Benchmark a tabular synthetic data generator on a real dataset.

TabularSynthesisBenchmark manages the complete workflow for comparing a generator against real tabular data. It creates reproducible train, validation, and test splits, preprocesses the data, trains or loads the configured generator, samples synthetic datasets, and evaluates metrics.

The benchmark can be run in two ways:

  • call run() to train and evaluate in one step;

  • call train() and eval() separately to reuse saved models or run different metrics later.

For each train seed, the benchmark stores the fitted data processor and the trained generator under save_dir. Dataset-level schema information is stored once and can be reused across runs. Results are returned as a long-format pandas.DataFrame and can also be written to CSV.

Parameters:
  • X (pd.DataFrame) – Real tabular dataset to benchmark on.

  • save_dir (str or Path) – Directory used for benchmark artifacts. Models are saved under save_dir/models and preprocessing artifacts are saved under save_dir/processors.

  • generator (str) – Name of the generator to benchmark. The name is resolved with get_generator.

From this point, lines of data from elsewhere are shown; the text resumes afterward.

/-- One slot of a rule on 16 lanes; the second component holds the tainted lanes. -/
def ruleSlot (a : State × BitVec 16) (x : Nat × Instr) : State × BitVec 16 :=
  let s := { a.1 with cur := { a.1.cur with slot := x.1 } }
  match x.2 with
  | .vcmpeq f ty => ruleCmp .eq f ty (s, a.2)
  | .vcmplt f ty => ruleCmp .lt f ty (s, a.2)
  | .vcmple f ty => ruleCmp .le f ty (s, a.2)
  | i => match ruleOp i s with
    | .next s => (s, a.2)
    | _ => (s, a.2)

/-- Results land until nothing is in flight (R183): the longest latency is 20. -/
def ruleDrain (s : State) : State := (List.range 21).foldl (fun s _ => modMe s fun x => tick (landDue x)) s

/-- One bundle of a rule: landing, issue, one bundle time. -/
def ruleBundle (a : State × BitVec 16) (b : Bundle) : State × BitVec 16 :=
  let s := if b.hold then ruleDrain a.1 else modMe a.1 landDue
  let (s, t) := b.slots.foldl ruleSlot (s, a.2)
  (modMe s tick, t)

/-- One element's inputs or outputs: v0-v3 at entry; v1, v2, v3 and v7 at exit. -/
structure PeElem where
  a : Lane
  b : Lane
  c : Lane
  d : Lane
  deriving DecidableEq, Repr

/-- v registers at entry for the 16 elements from i0 on (R365). -/
def ruleRegs (i0 : Nat) (step : Nat) (hyp : List Lane) (es : List PeElem) : FMap Lane :=
  let reg (n : Nat) (k : Nat → Lane) : FMap Lane := (List.range 16).map fun l => (16 * n + l, k l)
  let at_ (l : Nat) : PeElem := es.getD l ⟨{}, {}, {}, {}⟩
  reg 0 (fun l => (at_ l).a) ++ reg 1 (fun l => (at_ l).b) ++ reg 2 (fun l => (at_ l).c) ++ reg 3 (fun l => (at_ l).d) ++
  reg 4 (fun l => ⟨BitVec.ofNat 32 (i0 + l), false⟩) ++ reg 5 (fun _ => ⟨BitVec.ofNat 32 step, false⟩) ++
  (List.range 8).flatMap fun h => reg (8 + h) fun _ => hyp.getD h {}

/-- The rule on 16 elements from i0 on, with their results and flags. Lane l of the 64 lanes a rule runs on stands here as lane
l mod 16 of run l div 16; s registers read 0, but an odd one holds 16 (l div 16), the part of the lane number that rng adds
(R272). -/
def ruleRun (rule : List Bundle) (rm : Nat) (ftz : Bool) (i0 step : Nat) (hyp : List Lane) (es : List PeElem) :
    List PeElem × Flags :=
  let x : Seq := {
    s := ((List.range 32).map fun i => (2 * i + 1, (⟨BitVec.ofNat 64 (i0 % 64), false⟩ : SVal)))
    v := ruleRegs i0 step hyp es
    fcsr := BitVec.ofNat 32 (rm * 2 ^ 10 + if ftz then 2 ^ 12 else 0) }
  let s : State := { cores := [(0, { seqs := [(0, x)] })] }
  let (s, t) := rule.foldl ruleBundle (s, 0)
  let x := me (ruleDrain s)
  let out (n : BitVec 6) (l : Nat) : Lane := let y := rdV x n l; { y with p := y.p || t.getLsbD l }
  ((List.range 16).map fun l => ⟨out 1 l, out 2 l, out 3 l, out 7 l⟩, x.fcsr.extractLsb' 0 6)

/-! ## Pushed images (R128, R367) -/

/-- Exp of R128 for a finite F32; none for a special value. -/
def expOf (b : Nat) : Option Int :=
  match fF32.decode b with
  | .fin _ m e => some (if m = 0 then -200 else e + (Nat.log2 m : Int))
  | _ => none

/-- Exp(MaxAbs) of some values; of none, as of zero, -200 (R128; the model's choice, log 77). -/
def maxExp (xs : List Nat) : Int := (xs.filterMap expOf).foldl (fun a b => if a < b then b else a) (-200)

/-- x clamped to a range. -/
def clampI (lo hi x : Int) : Int := if x < lo then lo else if hi < x then hi else x

/-- One described block of 60 or 120 elements as a 512-bit image (R117-R119, R128); `u i` is the random number of element i. -/
def packBlock (q4 : Bool) (u : Nat → Nat) (xs : List Nat) : Nat :=
  let group (k : Nat) : List Nat := (xs.drop (24 * k)).take 24
  let e (k : Nat) : Int := maxExp (group k) - (if q4 then 2 else 7)
  let top (ks : List Nat) : Int := ks.foldl (fun a k => if a < e k then e k else a) (e (ks.headD 0))
  let base : Int := if q4 then top (List.range 5) - 3 else (let b := top [1, 2] - 3; if b < e 0 then e 0 else b)
  let scale : Int := clampI 0 255 (base + 127)
  let off (k : Nat) : Int := if !q4 && k = 0 then 0 else clampI (-4) 3 (e k - (scale - 127))
  let code := if q4 then 0x18 else 0x10
  let t : Nat := if q4 then (List.range 5).foldl (fun t k => t + intBits 3 (off k) * 2 ^ (3 * k)) 0
    else intBits 3 (off 1) + intBits 3 (off 2) * 8
  let head := code + 256 * scale.toNat + t * 2 ^ 496
  (xs.mapIdx fun i x => (i, x)).foldl (fun img (i, x) =>
    let v := (fF32.decode x).scale (-(scale - 127 + off (i / 24)))
    let env : REnv := { mode := .stoch (u i), ftz := false, sat := true }
    let (lo, len) := elemAt .blk code i
    imgPut img lo len (if q4 then intBits 4 (toQ4 env.mode v).1 else (encodeFv fF8E4 env x v).1)) head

  • generator_params (dict) – Keyword arguments used to initialize the generator.

  • categorical_features (list) – Names of categorical/discrete columns in the original dataset.

  • target_column (str or None) – Column used for stratified splits and supervised metrics. Use None when there is no target column.

  • random_state (int) – First seed used for train splits and synthetic set sampling. Additional train seeds are consecutive integers starting from this value. Default: 42.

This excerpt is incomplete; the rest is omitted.